When presidents, vice-presidents and other top state officials are heading from Accra to Bolgatanga by flight, they disembark likewise in Tamale and continue the journey from the airport to Bolgatanga with long motorcades.

The state draws thousands of Ghana cedis from the public purse regularly to fuel the motorcades for a two-hour road journey taxpayers say would have been needless had the Bolgatanga Airport Project been completed.

There was a time development watchers counted 45 vehicles in a presidential motorcade moving from the Tamale International Airport to Bolgatanga.

Besides, justice has remained a high-priced commodity for some residents who need the services of lawyers based in southern Ghana because Bolgatanga lacks an airport.

While it takes an already-high amount of money to fly lawyers from Accra or Kumasi to Tamale, transporting them from Tamale to courtrooms in Bolgatanga by road takes an extra— and avoidable— cash. Some lawyers, who must avoid sitting for long hours on the road, even decline to take cases filed in the region, leaving prospective clients stranded and frustrated, because there is no direct flight to Bolgatanga from their locations.

Broken culverts of the road leading to the abandoned airport site at Anateem.

There have also been reports of some individuals and companies who reconsidered their decisions to visit the region’s several tourist sites and to invest in its trade and industry sector because they felt a two-hour journey by road between Bolgatanga and Tamale could expose them and their associates to unexpected armed attacks.

Silence of Upper East MPs blamed for stalled airport project

Some believe that if airplanes were flying out of the region, a number of people who need emergency medical attention would survive.

The death of Adams Mahama in 2015 after an acid attack is one of the major cases often used to prove a point that the region’s health referral system itself needs referral.

While the former regional chairman of the New Patriotic Party (NPP) was dying at the Upper East Regional Hospital in Bolgatanga, an arrangement was made for him to be helicoptered to Accra.

Anateem is between Bolgatanga and Navrongo.

He died before a helicopter arrived. Many believe if the region had got an airport at the time, he would have been enplaned in no time and he could have survived.
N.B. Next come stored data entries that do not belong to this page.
-- ==== Sys2Proof/Machine/Scratch.lean ====
section
/-! DEFINITION. Scratch loads and stores, FENCE, LOCK and UNLOCK (chapter 6). -/

namespace Sys2Proof.Machine

/-- Latency of a route: 1 fc per hop and 2 fc more for each crossing between rows (R159, R204). -/
def RouteRec.latency (r : RouteRec) : Nat :=
  r.hops + 2 * ((List.range r.hops).filter (fun i => bits r.path (2 * i + 1) (2 * i) % 2 == 0)).length

/-- Latency of the scratch route of a thread to an S-tile; 0 where the image declares none. -/
def State.scratchLatency (s : State) (t th stile : Nat) : Nat :=
  let l := (s.tile t).logical
  match (s.image (s.tile t).image).routes.find? (fun r => r.kind == 3 && r.src == l && r.entry == th && r.dest == stile) with
  | some r => r.latency
  | none => 0

/-- Byte address of a scratch word: (g[BASE] + OFFSET) mod 2^32 (R158). -/
def State.scratchAddr (s : State) (t th w : Nat) : Nat := ((s.g t th (xBase w)).toNat + xOffset w) % 2 ^ 32

/-- Size of the access. -/
def scratchSize (w : Nat) : Nat := if wOp w = 0x20 ∨ wOp w = 0x21 then 2 ^ xWidth w else 64

/-- The address is aligned and inside the data SRAM (R158). -/
def scratchOk (a n : Nat) : Bool := a % n == 0 && decide (a + n ≤ 655360)

/-- The thread holds another line, between its LOCK and its UNLOCK: the access is forbidden, and the lock is freed (R162). -/
def State.outsideLock (s : State) (t th st a : Nat) : Bool :=
  match (s.thread t th).lock with
  | some (l, line) => !(l == st && line == a / 64 * 64)
  | none => false

def State.lockSequence (s : State) (t th : Nat) : State :=
  (((s.freeLock t th).raise Ev.lockSequenceInvalid (s.tileEv t))).mustMiss t

/-- Checks shared by scratch words; `body` gets the byte address. -/
def State.scratchAccess (s : State) (t th w : Nat) (body : Nat → State → State) : State :=
  let a := s.scratchAddr t th w
  if !scratchOk a (scratchSize w) then (s.raise Ev.scratchAddressInvalid (s.tileEv t)).mustMiss t
  else if s.outsideLock t th (xStile w) a then s.lockSequence t th
  else body a s

/-- Queue a load (R159). -/
def State.scratchLoad (s : State) (t th w : Nat) (vector : Bool) : State :=
  s.scratchAccess t th w (fun a s =>
    let due := s.rowFc t + 2 * s.scratchLatency t th (xStile w) + 4
    let n := (s.thread t th).accesses + 1
    let r := (if vector then 32 else 0) + xReg w
    let q : Scratch := { load := true, thread := th, order := (s.thread t th).stores, number := n, reg := xReg w, vector := vector
                         size := scratchSize w, signed := xSx w, stile := xStile w, offset := a, due := due }
    ((s.modTile t (fun x => { x with scratch := x.scratch ++ [q] })).modThread t th (fun x => { x.keep r with accesses := n })).awaitReg
      t th r)

/-- What ST (`vector` false) or STV stores. -/
def State.storeData (s : State) (t th w : Nat) (vector : Bool) : Line :=
  if vector then s.v t th (xReg w) else BitVec.ofNat 512 (s.g t th (xReg w)).toNat

/-- The store as the slot notes it: S-tile, offset, size, value. -/
def State.storeRecord (s : State) (t th w : Nat) (vector : Bool) : Nat × Nat × Nat × Nat :=
  (xStile w, s.scratchAddr t th w, scratchSize w, (s.storeData t th w vector).toNat % 2 ^ (8 * scratchSize w))

/-- After a replay, the store is the one that the slot made before it (R375). -/
def State.storeRepeats (s : State) (t th w : Nat) (vector : Bool) : Bool :=
  (lookD (s.tile t).slots th {}).again.head?.all (fun e => e == s.storeRecord t th w vector)

/-- Queue a store (R159). A store that a replay does not repeat, and one of a thread whose results are unspecified, carry
a free value (R190, R375). -/
def State.scratchStore (s : State) (t th w : Nat) (vector : Bool) : State :=
  s.scratchAccess t th w (fun a s =>
    let due := s.rowFc t + s.scratchLatency t th (xStile w) + 2
    let n := (s.thread t th).stores + 1
    let m := (s.thread t th).accesses + 1
    let unsure := (s.thread t th).unsure || !s.storeRepeats t th w vector
    let q : Scratch := { load := false, thread := th, order := n, number := m, reg := 0, vector := vector
                         size := scratchSize w, stile := xStile w, offset := a
                         data := if unsure then BitVec.ofNat 512 s.drawn else s.storeData t th w vector, due := due }
    let u := lookD (s.tile t).slots th {}
    let slot : Slot := { u with stores := u.stores ++ [s.storeRecord t th w vector], again := u.again.drop 1 }
    ((if unsure then s.draw else s).modTile t (fun x => { x with
      scratch := x.scratch ++ [q], slots := put x.slots th slot })).modThread t th
      (fun x => { x with stores := n, accesses := m, unsure := unsure }))

/-- LD (R158). -/
def execLd (t th : Nat) (s : State) : Result := s.instr t th 0x20 (fun w s => s.scratchLoad t th w false)
/-- ST (R158). -/
def execSt (t th : Nat) (s : State) : Result := s.instr t th 0x21 (fun w s => s.scratchStore t th w false)
/-- LDV (R158). -/
def execLdv (t th : Nat) (s : State) : Result := s.instr t th 0x22 (fun w s => s.scratchLoad t th w true)
/-- STV (R158). -/
def execStv (t th : Nat) (s : State) : Result := s.instr t th 0x23 (fun w s => s.scratchStore t th w true)

/-- Accesses of a thread that have not been performed. -/
def Tile.scratchPending (x : Tile) (th : Nat) : Bool := x.scratch.any (fun q => q.thread == th)

/-- FENCE (R160). -/
def execFence (t th : Nat) (s : State) : Result :=
  s.instr t th 0x24 (fun _ s => if (s.tile t).scratchPending th then s.beginWait t th .fence else s)

/-- LOCK asks the S-tile for the line and waits (R161). -/
def execLock (t th : Nat) (s : State) : Result :=
  s.instr t th 0x25 (fun w s => s.scratchAccess t th w (fun a s =>
    let p := s.physical (xStile w)
    let due := s.rowFc p + s.scratchLatency t th (xStile w) + 2
    (s.modTile p (fun x => { x with lockReqs := x.lockReqs ++ [(a, t, th, due)] })).beginWait t th (.lock (xStile w) a)))

/-- UNLOCK frees the line once every access that the thread issued before it is performed (R161). -/
def execUnlock (t th : Nat) (s : State) : Result :=
  s.instr t th 0x26 (fun w s => s.scratchAccess t th w (fun _ s =>
    if (s.tile t).scratchPending th then s.modThread t th (fun x => { x with
      lock := none, unlocks := x.unlocks ++ (x.lock.map (fun l => (l.1, l.2, x.accesses))).toList })
    else s.freeLock t th))

/-! ## Happenings -/

/-- An access of another thread holds the line: the access waits at the S-tile (R161). -/
def State.lineHeld (s : State) (t th st a : Nat) : Bool :=
  (s.tile (s.physical st)).locks.any (fun l => l.1 == a / 64 * 64 && !(l.2.1 == t && l.2.2 == th))

/-- The S-tile is one of the tile's claim; an access elsewhere is unchecked and reaches nothing (Table 4.5). -/
def State.scratchTarget (s : State) (t st : Nat) : Bool :=
  let p := s.physical st
  kindOf p == 1 && (s.tile p).enabled && (s.tile p).claim == (s.tile t).claim

/-- Bytes that a load sees: memory, under the earlier stores of the same thread that are still on their
way (R164 rule 3). -/
def State.loadBytes (s : State) (t : Nat) (q : Scratch) : Nat :=
  let p := s.physical q.stile
  let mine := (s.tile t).scratch.filter (fun r => !r.load && r.thread == q.thread && r.stile == q.stile && decide (r.order ≤ q.order))
  leNat ((List.range q.size).map (fun i =>
    mine.foldl (fun b r => if r.offset ≤ q.offset + i ∧ q.offset + i < r.offset + r.size
      then BitVec.ofNat 8 (r.data.toNat >>> (8 * (q.offset + i - r.offset))) else b)
      (s.readByte (tileAddr p (q.offset + i)))))

/-- A load's register value: zero-extended, or sign-extended with SX = 1 (R158). -/
def Scratch.extend (q : Scratch) (x : Nat) : Nat :=
  if q.signed then wrapInt 32 (signedOf (8 * q.size) x) else x

/-- Complete each UNLOCK of a thread whose earlier accesses are all performed (R161). -/
def State.settleUnlocks (s : State) (t th : Nat) : State :=
  let waits (u : Nat × Nat × Nat) : Bool := (s.tile t).scratch.any (fun q => q.thread == th && decide (q.number ≤ u.2.2))
  let us := (s.thread t th).unlocks
  if us.all waits then s
  else ((us.filter (fun u => !waits u)).foldl (fun s u => s.freeLine t th u.1 u.2.1) s).modThread t th
    (fun x => { x with unlocks := us.filter waits })

/-- A thread whose accesses are all performed passes its FENCE; an UNLOCK needs only those before it (R160, R161). -/
def State.scratchSettled (s : State) (t th : Nat) : State :=
  let s1 := s.settleUnlocks t th
  if (s1.tile t).scratchPending th then s1
  else match (s1.thread t th).wait with
    | .fence => s1.wakeThread t th
    | _ => s1

def scratchLoadReturnOk (t i : Nat) (s : State) : Bool :=
  match (s.tile t).scratch[i]? with
  | some q => q.load && decide (q.due ≤ s.rowFc t) && !s.lineHeld t q.thread q.stile q.offset
  | none => false

/-- SCRATCH_LOAD_RETURN (R158, R159, R303). -/
def scratchLoadReturnDo (t i : Nat) (s : State) : State :=
  match (s.tile t).scratch[i]? with
  | none => s
  | some q =>
    let owned := s.scratchTarget t q.stile
    let x := if owned then q.got.getD (s.loadBytes t q) else s.drawn
    let s1 := if owned then s.noteTileRead (s.physical q.stile) q.offset q.size else s.draw
    let s2 := s1.modTile t (fun y => { y with scratch := dropAt y.scratch i })
    let r := (if q.vector then 32 else 0) + q.reg
    let s3 := if q.vector then s2.setV t q.thread q.reg 0 (BitVec.ofNat 512 x)
      else s2.setG t q.thread q.reg 0 (BitVec.ofNat 32 (q.extend x))
    (s3.arriveReg t q.thread r).scratchSettled t q.thread

def execScratchLoadReturn (t i : Nat) (s : State) : Result :=
  whenDue (scratchLoadReturnOk t i s) (scratchLoadReturnDo t i s)

/-- A thread's stores are performed in program order (R164). -/
def scratchStorePerformedOk (t i : Nat) (s : State) : Bool :=
  match (s.tile t).scratch[i]? with
  | some q => !q.load && decide (q.due ≤ s.rowFc t) && !s.lineHeld t q.thread q.stile q.offset
      && (s.tile t).scratch.all (fun r => r.load || r.thread != q.thread || decide (q.order ≤ r.order))
  | none => false

/-- A store does not overtake an earlier load of its thread: the load has taken its bytes (R164). -/
def State.takeEarlier (s : State) (t : Nat) (q : Scratch) : State :=
  s.modTile t (fun y => { y with scratch := y.scratch.map (fun r =>
    if r.load && r.thread == q.thread && r.stile == q.stile && decide (r.number < q.number) && r.got.isNone
      && decide (r.offset < q.offset + q.size) && decide (q.offset < r.offset + r.size)
    then { r with got := some (s.loadBytes t r) } else r) })

/-- SCRATCH_STORE_PERFORMED (R159, R164, R304). -/
def scratchStorePerformedDo (t i : Nat) (s : State) : State :=
  match (s.tile t).scratch[i]? with
  | none => s
  | some q =>
    let s1 := if s.scratchTarget t q.stile
      then (s.takeEarlier t q).writeBytes (tileAddr (s.physical q.stile) q.offset) ((lineBytes q.data).take q.size) else s
    (s1.modTile t (fun y => { y with scratch := dropAt y.scratch i })).scratchSettled t q.thread

def execScratchStorePerformed (t i : Nat) (s : State) : Result :=
  whenDue (scratchStorePerformedOk t i s) (scratchStorePerformedDo t i s)

/-- The request for the line that reached the S-tile first. -/
def Tile.oldestLock (x : Tile) (line : Nat) : Option (Nat × Nat × Nat × Nat) :=
  (x.lockReqs.filter (fun r => r.1 == line)).foldl (fun b r => match b with
    | none => some r
    | some q => if r.2.2.2 < q.2.2.2 then some r else some q) none

def lockGrantOk (t line : Nat) (s : State) : Bool :=
  let x := s.tile t
  match x.oldestLock line with
  | some r => decide (r.2.2.2 ≤ s.rowFc t) && !(x.locks.any (fun l => l.1 == line)) && decide (x.locks.length < 16)
  | none => false

/-- LOCK_GRANT (R161): the oldest request gets the free line. -/
def lockGrantDo (t line : Nat) (s : State) : State :=
  match (s.tile t).oldestLock line with
  | none => s
  | some r =>
    let s1 := s.modTile t (fun x => { x with lockReqs := x.lockReqs.erase r, locks := x.locks ++ [(line, r.2.1, r.2.2.1)] })
    (s1.modThread r.2.1 r.2.2.1 (fun y => { y with lock := some ((s.tile t).logical, line) })).wakeThread r.2.1 r.2.2.1

def execLockGrant (t line : Nat) (s : State) : Result := whenDue (lockGrantOk t line s) (lockGrantDo t line s)

end Sys2Proof.Machine
end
The convener of the Bolgatanga Airport Project (BAP) campaign, Gabriel Agambila, told Media Without Borders after the Anateem forest rally (which he sponsored) that he became a voice for the project, writing articles on the project and having them published on news websites, because the region was losing its people to auto-crashes and armed robbery attacks on the Bolgatanga-Tamale Road.

Some of the losses, he stressed, could have been avoided had government not abandoned the airport project.

Gabriel Agambila is the most notable face of the Bolgatanga Airport Project (BAP) campaign.

The hunger to see the project executed quickly, he said, grew considerably after some foreign business partners, who travelled from overseas with him to Ghana some years ago, opted to remain in Accra because they felt travelling by road from Tamale to Bolgatanga was too risky.

“It looks like people who come from our region, when they get to the top there, they don’t even think about the region. They just think about themselves. I’m sure if they had put pressure like we are doing, we should have the airport by now. We have 15 MPs (Members of Parliament) from the region here, but yet they can’t champion our cause.

“We don’t know what they’re doing up there when they get there. Fact is that it’s the region that sends them to parliament and you have to fight the cause of the region. You don’t have to focus all your energies on national issues. It’s not the national issues that send you there; it’s the constituency issues that send you there,” Agambila said.